» **Work to be completed**: Would you copy each line of the data below that has "user"?

» **Listed records**:
/-- RMI_READ_BLOCK and RMI_WRITE_BLOCK: a length of 0, over 32 or over the buffer ends at once with
InvalidArgument, whoever owns the gate; else the first transfer is a page select exactly when the cached
page is not the high byte of the address, and the block transfer with the low byte as its register
address where it is; with the gate taken it waits, and begins so when it is granted the gate; a block
access that goes on after its page select begins its block transfer (44_rmi4.md R360, R363, R364, R365).
-/
def Obligations.BlockAccessSelectsPage : Prop :=
  (∀ (s : State) (d : PagedDev), s.AtRequest → s.blk.ready = true → s.blk.gate.TakenFrom s.cur →
    let o := (s.agent s.cur).ops
    s.devs[o.dev]? = some d → d.addr.toNat < 128 →
    1 ≤ o.len.toNat → o.len.toNat ≤ 32 → o.len.toNat ≤ o.bufCap.toNat →
    WaitsForGate .rmiReadBlock
      (.access ⟨o.dev, o.rmiAddr, .read ⟨.user o.buf, o.bufCap⟩ o.len.toNat⟩) s ∧
    WaitsForGate .rmiWriteBlock
      (.access ⟨o.dev, o.rmiAddr, .write ⟨.user o.buf, o.bufCap⟩ o.len.toNat⟩) s) ∧
  (∀ (s : State) (d : PagedDev), s.RmiReady d →
    (s.asked.len.toNat = 0 ∨ 32 < s.asked.len.toNat ∨ s.asked.bufCap.toNat < s.asked.len.toNat) →
    ∀ i ∈ [Instr.rmiReadBlock, .rmiWriteBlock], EndsAtOnce i s ⟨.invalidArgument, 0#32, .ok⟩) ∧
  (∀ (s u : State) a (blk : Block) g (d : PagedDev), s.mem.wf = true → s.blk.Accepts → g.Wf →
    g.OpenTo a → s.BusFree → s.devs[blk.dev]? = some d → d.addr.toNat < 128 →
    blk.Fits →
    let t0 : BufRef := ⟨.t0 a, 34#16⟩
    let page := blk.addr.extractLsb' 8 8
    let fs := (s.agent a).stack
    let begins (msgs : List Msg) (fs : List Frame) (n : Nat) (bs : List Byte) : Prop :=
      ∃ t, step s = .next t ∧ Began a msgs fs (g.entered a n) u t ∧
        HoldsAt (bufAddr (.t0 a) 0) bs t ∧ SameMemBut (bufAddr (.t0 a) 0) bs.length s t
    let transfer : Prop := begins
      (match blk.data with
        | .read buf n => [⟨d.addr, 0#16, 1#16, t0⟩, ⟨d.addr, 0x0001#16, BitVec.ofNat 16 n, buf⟩]
        | .write _ n => [⟨d.addr, 0#16, BitVec.ofNat 16 (n + 1), t0⟩]
        | .bytes bs => [⟨d.addr, 0#16, BitVec.ofNat 16 (bs.length + 1), t0⟩])
      (.block :: fs) 1
      (blk.addr.extractLsb' 0 8 :: match blk.data with
        | .read _ _ => []
        | .write buf n => (List.range n).map fun k => s.mem.read (bufAddr buf.id k)
        | .bytes bs => bs)
    (GoesOn a (.block blk) s u g → transfer) ∧
    (GoesOn a (.access blk) s u g →
      (d.currentPage = some page → transfer) ∧
      (d.currentPage ≠ some page →
        begins [⟨d.addr, 0#16, 2#16, t0⟩]
          (.smbus .none :: .setPage blk.dev page :: .selected blk :: fs) 2 [0xFF#8, page]))) ∧
  ∀ (s : State) (d : PagedDev), s.AtRequest → s.mem.wf = true → s.blk.Accepts → s.blk.gate.Wf →
    s.blk.gate.OpenTo s.cur → s.BusFree →
    let o := (s.agent s.cur).ops
    let a := s.cur
    let page := o.rmiAddr.extractLsb' 8 8
    let off := o.rmiAddr.extractLsb' 0 8
    let src := (List.range o.len.toNat).map fun k => s.mem.read (bufAddr (.user o.buf) k)
    let t0 : BufRef := ⟨.t0 a, 34#16⟩
    let begins (i : Instr) (msgs : List Msg) (fs : List Frame) (n : Nat) (bs : List Byte) : Prop :=
      ∃ t, exec i s = .next t ∧ Began a msgs fs (s.blk.gate.entered a n) s t ∧
        HoldsAt (bufAddr (.t0 a) 0) bs t ∧ SameMemBut (bufAddr (.t0 a) 0) bs.length s t
    s.devs[o.dev]? = some d → d.addr.toNat < 128 →
    1 ≤ o.len.toNat → o.len.toNat ≤ 32 → o.len.toNat ≤ o.bufCap.toNat →
      ((d.currentPage = some page →
        begins .rmiReadBlock
          [⟨d.addr, 0#16, 1#16, t0⟩, ⟨d.addr, 0x0001#16, o.len, ⟨.user o.buf, o.bufCap⟩⟩]
          [.block] 2 [off] ∧
        begins .rmiWriteBlock [⟨d.addr, 0#16, o.len + 1#16, t0⟩] [.block] 2 (off :: src)) ∧
      (d.currentPage ≠ some page →
        begins .rmiReadBlock [⟨d.addr, 0#16, 2#16, t0⟩]
          [.smbus .none, .setPage o.dev page,
            .selected ⟨o.dev, o.rmiAddr, .read ⟨.user o.buf, o.bufCap⟩ o.len.toNat⟩]
          3 [0xFF#8, page] ∧
        begins .rmiWriteBlock [⟨d.addr, 0#16, 2#16, t0⟩]
          [.smbus .none, .setPage o.dev page,
            .selected ⟨o.dev, o.rmiAddr, .write ⟨.user o.buf, o.bufCap⟩ o.len.toNat⟩]
          3 [0xFF#8, page]))

/-- After the page select of a block access: a failed one, in XFER step 1 too, ends the access with
PageSelectFailure and the transfer's own code and value, the device's cache UNSET, the gate's entries
left and the block transfer not attempted; a good one leaves the page in the cache and goes on at once,
without a suspension, to the block transfer, the gate still held; no other device record changes. Inside
RMI_PROBE a failed one ends the scan, its function list emptied, inside RMI_F01_INIT the sequence
(44_rmi4.md R361, R363, R364, R365, R366, R368; 41_transfer_engine.md R242, R255). -/
def Obligations.FailedSelectStopsAccess : Prop :=
  ∀ (s u : State) run a n page blk fs g r w,
    XferEnds s run u a (.smbus .none :: .setPage n page :: .selected blk :: fs) g r w →
    let ended (t : State) : Prop :=
      t.running = u.running ∧ SameMemBut (bufAddr (.t0 a) 0) w s t ∧ (t.agent a).req = none ∧ t.blk.gate = ⟨none, 0, g.waiters⟩ ∧
        (t.agent a).result = some ⟨.pageSelectFailure, r.value, r.code⟩
    (r.code = .ok → ∀ k, g = ⟨some a, k + 3, g.waiters⟩ →
      ∃ t, run = .next t ∧ SameMem s t ∧ OnlyAgent a s t ∧ t.running = some a ∧
        t.agent a = { s.agent a with point := .go (.block blk), stack := fs } ∧
        t.blk.gate = ⟨some a, k + 1, g.waiters⟩ ∧
        (∀ d, s.devs[n]? = some d → t.devs[n]? = some { d with currentPage := some page }) ∧
        ∀ j, j ≠ n → t.devs[j]? = s.devs[j]?) ∧
    (r.code ≠ .ok → g = ⟨some a, fs.length + 3, g.waiters⟩ →
      (fs = [] ∨ ∃ base todo, fs = [.f01 n base todo]) →
      ∃ t, run = .next t ∧ OnlyAgent a s t ∧ ended t ∧
        (∀ d, s.devs[n]? = some d → t.devs[n]? = some { d with currentPage := none }) ∧
        ∀ j, j ≠ n → t.devs[j]? = s.devs[j]?) ∧
    (r.code ≠ .ok → g = ⟨some a, fs.length + 3, g.waiters⟩ →
      ∀ pos found, fs = [.probe n pos found] →
      ∃ t, run = .next t ∧ OnlyAgent a s t ∧ ended t ∧
        (∀ d, s.devs[n]? = some d →
          t.devs[n]? = some { d with currentPage := none, functions := [] }) ∧
        ∀ j, j ≠ n → t.devs[j]? = s.devs[j]?)

/-- The end of a block access, however its transfer ends, in XFER step 1 too: its transfer's result is
the request's, a success as OK(0), the gate is free and no device record changes. Inside RMI_F01_INIT a
failed write ends the request with its result, the last one with OK(0), and another goes on with the
next write, the gate still held (44_rmi4.md R364, R365, R368; 41_transfer_engine.md R242, R255). -/
def Obligations.BlockAccessEnds : Prop :=
  ∀ (s u : State) run a fs g r w, XferEnds s run u a fs g r w →
    let ended (t : State) (r : Result) : Prop :=
      (t.agent a).req = none ∧ (t.agent a).result = some r ∧ t.running = u.running ∧
        t.blk.gate = ⟨none, 0, g.waiters⟩
    (fs = [.block] → g = ⟨some a, 2, g.waiters⟩ →
      ∃ t, run = .next t ∧ SameMemBut (bufAddr (.t0 a) 0) w s t ∧ OnlyAgent a s t ∧ t.devs = s.devs ∧
        (r.code = .ok → ended t ⟨.ok, 0#32, .ok⟩) ∧
        (r.code ≠ .ok → ended t r)) ∧
    (∀ n base todo, fs = [.block, .f01 n base todo] → g = ⟨some a, 3, g.waiters⟩ →
      ∃ t, run = .next t ∧ SameMemBut (bufAddr (.t0 a) 0) w s t ∧ OnlyAgent a s t ∧ t.devs = s.devs ∧
        (r.code = .ok → todo = [] → ended t ⟨.ok, 0#32, .ok⟩) ∧
        (r.code = .ok → todo ≠ [] → t.running = some a ∧
          (t.agent a).point = .go (.f01 n base todo) ∧ (t.agent a).stack = [] ∧
          t.blk.gate = ⟨some a, 1, g.waiters⟩) ∧
        (r.code ≠ .ok → ended t r))

/-- RMI_PROBE begins its scan with the 6-byte read at 0x00E9, selecting page 0 first where it is not
cached; RMI_F01_INIT needs function 01 found, does nothing with an empty sequence, fails with
InvalidArgument at an entry of 0 or over 32 bytes, at once or going on, and begins its first write
otherwise, selecting the page first where it is not cached; with the gate taken both wait. A scan that
is granted the gate or goes on begins the read at its address, and an init sequence that is granted the
gate or goes on begins its next write (44_rmi4.md R363, R365, R366, R368). Of several entries with
number 01 the first in scan order gives the control base (DESIGN CHOICE, log 45), and the address
control base + k wraps at 65536 (DESIGN CHOICE, log 16). -/
def Obligations.ProbeAndInitBegin : Prop :=
  (∀ (s : State) (d : PagedDev), s.AtRequest → s.blk.ready = true →
    let o := (s.agent s.cur).ops
    s.devs[o.dev]? = some d → d.addr.toNat < 128 →
    ((∀ f ∈ d.functions, f.number ≠ 0x01#8) →
      EndsAtOnce .rmiF01Init s ⟨.invalidArgument, 0#32, .ok⟩) ∧
    (s.blk.gate.Wf → s.blk.gate.OpenTo s.cur → (∃ f ∈ d.functions, f.number = 0x01#8) →
      (s.par.f01Init = [] → EndsAtOnce .rmiF01Init s ⟨.ok, 0#32, .ok⟩) ∧
      (∀ k bs rest, s.par.f01Init = (k, bs) :: rest → (bs.length = 0 ∨ 32 < bs.length) →
        EndsAtOnce .rmiF01Init s ⟨.invalidArgument, 0#32, .ok⟩)) ∧
    (s.blk.gate.TakenFrom s.cur →
      WaitsForGate .rmiProbe (.probe o.dev 0xE9 []) s ∧
      ∀ f, d.functions.find? (fun f => f.number == 0x01#8) = some f →
        WaitsForGate .rmiF01Init (.f01 o.dev f.controlBase s.par.f01Init) s)) ∧
  (∀ (s u : State) a n base todo g, GoesOn a (.f01 n base todo) s u g → (s.agent a).stack = [] →
    g.owner = some a → g.depth = 1 →
    let ends (r : Result) : Prop :=
      ∃ t, step s = .next t ∧ Finished a r u t ∧ NoAccess u t ∧ t.devs = s.devs ∧
        t.blk = { s.blk with gate := ⟨none, 0, g.waiters⟩ }
    (todo = [] → ends ⟨.ok, 0#32, .ok⟩) ∧
    (∀ k bs rest, todo = (k, bs) :: rest → (bs.length = 0 ∨ 32 < bs.length) →
      ends ⟨.invalidArgument, 0#32, .ok⟩)) ∧
  (∀ (s : State) (d : PagedDev), s.AtRequest → s.mem.wf = true → s.blk.Accepts → s.blk.gate.Wf →
    s.blk.gate.OpenTo s.cur → s.BusFree →
    let o := (s.agent s.cur).ops
    let a := s.cur
    let t0 : BufRef := ⟨.t0 a, 34#16⟩
    let scan : Block := ⟨o.dev, 0x00E9#16, .read ⟨.pdt a, 6#16⟩ 6⟩
    let begins (i : Instr) (msgs : List Msg) (fs : List Frame) (n : Nat) (bs : List Byte) : Prop :=
      ∃ t, exec i s = .next t ∧ Began a msgs fs (s.blk.gate.entered a n) s t ∧
        HoldsAt (bufAddr (.t0 a) 0) bs t ∧ SameMemBut (bufAddr (.t0 a) 0) bs.length s t
    s.devs[o.dev]? = some d → d.addr.toNat < 128 →
    (d.currentPage = some 0x00#8 →
      begins .rmiProbe
        [⟨d.addr, 0#16, 1#16, t0⟩, ⟨d.addr, 0x0001#16, 6#16, ⟨.pdt a, 6#16⟩⟩]
        [.block, .probe o.dev 0xE9 []] 3 [0xE9#8]) ∧
    (d.currentPage ≠ some 0x00#8 →
      begins .rmiProbe [⟨d.addr, 0#16, 2#16, t0⟩]
        [.smbus .none, .setPage o.dev 0x00#8, .selected scan, .probe o.dev 0xE9 []]
        4 [0xFF#8, 0x00#8]) ∧
    (∀ f, d.functions.find? (fun f => f.number == 0x01#8) = some f →
      ∀ k bs rest, s.par.f01Init = (k, bs) :: rest → 1 ≤ bs.length → bs.length ≤ 32 →
        let x := f.controlBase + k
        let page := x.extractLsb' 8 8
        (d.currentPage = some page →
          begins .rmiF01Init [⟨d.addr, 0#16, BitVec.ofNat 16 (bs.length + 1), t0⟩]
            [.block, .f01 o.dev f.controlBase rest] 3 (x.extractLsb' 0 8 :: bs)) ∧
        (d.currentPage ≠ some page →
          begins .rmiF01Init [⟨d.addr, 0#16, 2#16, t0⟩]
            [.smbus .none, .setPage o.dev page, .selected ⟨o.dev, x, .bytes bs⟩,
              .f01 o.dev f.controlBase rest] 4 [0xFF#8, page]))) ∧
  ∀ (s u : State) a n g (d : PagedDev), s.mem.wf = true → s.blk.Accepts → g.Wf → g.OpenTo a →
    s.BusFree → s.devs[n]? = some d → d.addr.toNat < 128 →
    let t0 : BufRef := ⟨.t0 a, 34#16⟩
    let fs := (s.agent a).stack
    let begins (msgs : List Msg) (fs : List Frame) (k : Nat) (bs : List Byte) : Prop :=
      ∃ t, step s = .next t ∧ Began a msgs fs (g.entered a k) u t ∧
        HoldsAt (bufAddr (.t0 a) 0) bs t ∧ SameMemBut (bufAddr (.t0 a) 0) bs.length s t
    (∀ pos found, GoesOn a (.probe n pos found) s u g →
      let x := BitVec.ofNat 16 pos
      let page := x.extractLsb' 8 8
      (d.currentPage = some page →
        begins [⟨d.addr, 0#16, 1#16, t0⟩, ⟨d.addr, 0x0001#16, 6#16, ⟨.pdt a, 6#16⟩⟩]
          (.block :: .probe n pos found :: fs) 2 [x.extractLsb' 0 8]) ∧
      (d.currentPage ≠ some page →
        begins [⟨d.addr, 0#16, 2#16, t0⟩]
          (.smbus .none :: .setPage n page :: .selected ⟨n, x, .read ⟨.pdt a, 6#16⟩ 6⟩ ::
            .probe n pos found :: fs) 3 [0xFF#8, page])) ∧
    (∀ base k bs rest, GoesOn a (.f01 n base ((k, bs) :: rest)) s u g → 1 ≤ bs.length →
      bs.length ≤ 32 →
      let x := base + k
      let page := x.extractLsb' 8 8
      (d.currentPage = some page →
        begins [⟨d.addr, 0#16, BitVec.ofNat 16 (bs.length + 1), t0⟩]
          (.block :: .f01 n base rest :: fs) 2 (x.extractLsb' 0 8 :: bs)) ∧
      (d.currentPage ≠ some page →
        begins [⟨d.addr, 0#16, 2#16, t0⟩]
          (.smbus .none :: .setPage n page :: .selected ⟨n, x, .bytes bs⟩ ::
            .f01 n base rest :: fs) 3 [0xFF#8, page]))

/-- The scan after one entry read, however its transfer ends, in XFER step 1 too: a failed read empties
the function list and is the result; a function number 0x00 or 0xFF ends the scan unrecorded; another
entry is decoded and recorded, and the scan goes on 6 addresses down until the address would pass 0x05
(44_rmi4.md R366, R367; 41_transfer_engine.md R242, R255). -/
def Obligations.ProbeTakesEntry : Prop :=
  ∀ (s u : State) run a n d pos found g r w,
    XferEnds s run u a [.block, .probe n pos found] g r w →
    g = ⟨some a, 3, g.waiters⟩ → s.devs[n]? = some d →
    let e (k : Nat) : Byte := s.mem.read (bufAddr (.pdt a) k)
    let entry : FnDesc :=
      ⟨e 5, (e 0).setWidth 16, (e 1).setWidth 16, (e 2).setWidth 16, (e 3).setWidth 16,
        (e 4).extractLsb' 0 3, (e 4).extractLsb' 5 2⟩
    let ended (t : State) (fns : List FnDesc) (r : Result) : Prop :=
      t.devs[n]? = some { d with functions := fns } ∧ t.running = u.running ∧
        t.blk.gate = ⟨none, 0, g.waiters⟩ ∧ (t.agent a).req = none ∧
        (t.agent a).result = some r
    ∃ t, run = .next t ∧ SameMemBut (bufAddr (.t0 a) 0) w s t ∧ OnlyAgent a s t ∧
      (∀ k, k ≠ n → t.devs[k]? = s.devs[k]?) ∧
      (r.code ≠ .ok → ended t [] r) ∧
      (r.code = .ok →
        ((e 5 = 0x00#8 ∨ e 5 = 0xFF#8) →
          ended t found ⟨.ok, BitVec.ofNat 32 found.length, .ok⟩) ∧
        (e 5 ≠ 0x00#8 → e 5 ≠ 0xFF#8 → pos < 0x0B →
          ended t (found ++ [entry]) ⟨.ok, BitVec.ofNat 32 (found.length + 1), .ok⟩) ∧
        (e 5 ≠ 0x00#8 → e 5 ≠ 0xFF#8 → 0x0B ≤ pos →
          t.running = some a ∧ (t.agent a).point = .go (.probe n (pos - 6) (found ++ [entry])) ∧
          (t.agent a).stack = [] ∧ t.devs = s.devs ∧ t.blk.gate = ⟨some a, 1, g.waiters⟩))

» **Solution to this task**:
      (.access ⟨o.dev, o.rmiAddr, .read ⟨.user o.buf, o.bufCap⟩ o.len.toNat⟩) s ∧
      (.access ⟨o.dev, o.rmiAddr, .write ⟨.user o.buf, o.bufCap⟩ o.len.toNat⟩) s) ∧
    let src := (List.range o.len.toNat).map fun k => s.mem.read (bufAddr (.user o.buf) k)
          [⟨d.addr, 0#16, 1#16, t0⟩, ⟨d.addr, 0x0001#16, o.len, ⟨.user o.buf, o.bufCap⟩⟩]
            .selected ⟨o.dev, o.rmiAddr, .read ⟨.user o.buf, o.bufCap⟩ o.len.toNat⟩]
            .selected ⟨o.dev, o.rmiAddr, .write ⟨.user o.buf, o.bufCap⟩ o.len.toNat⟩]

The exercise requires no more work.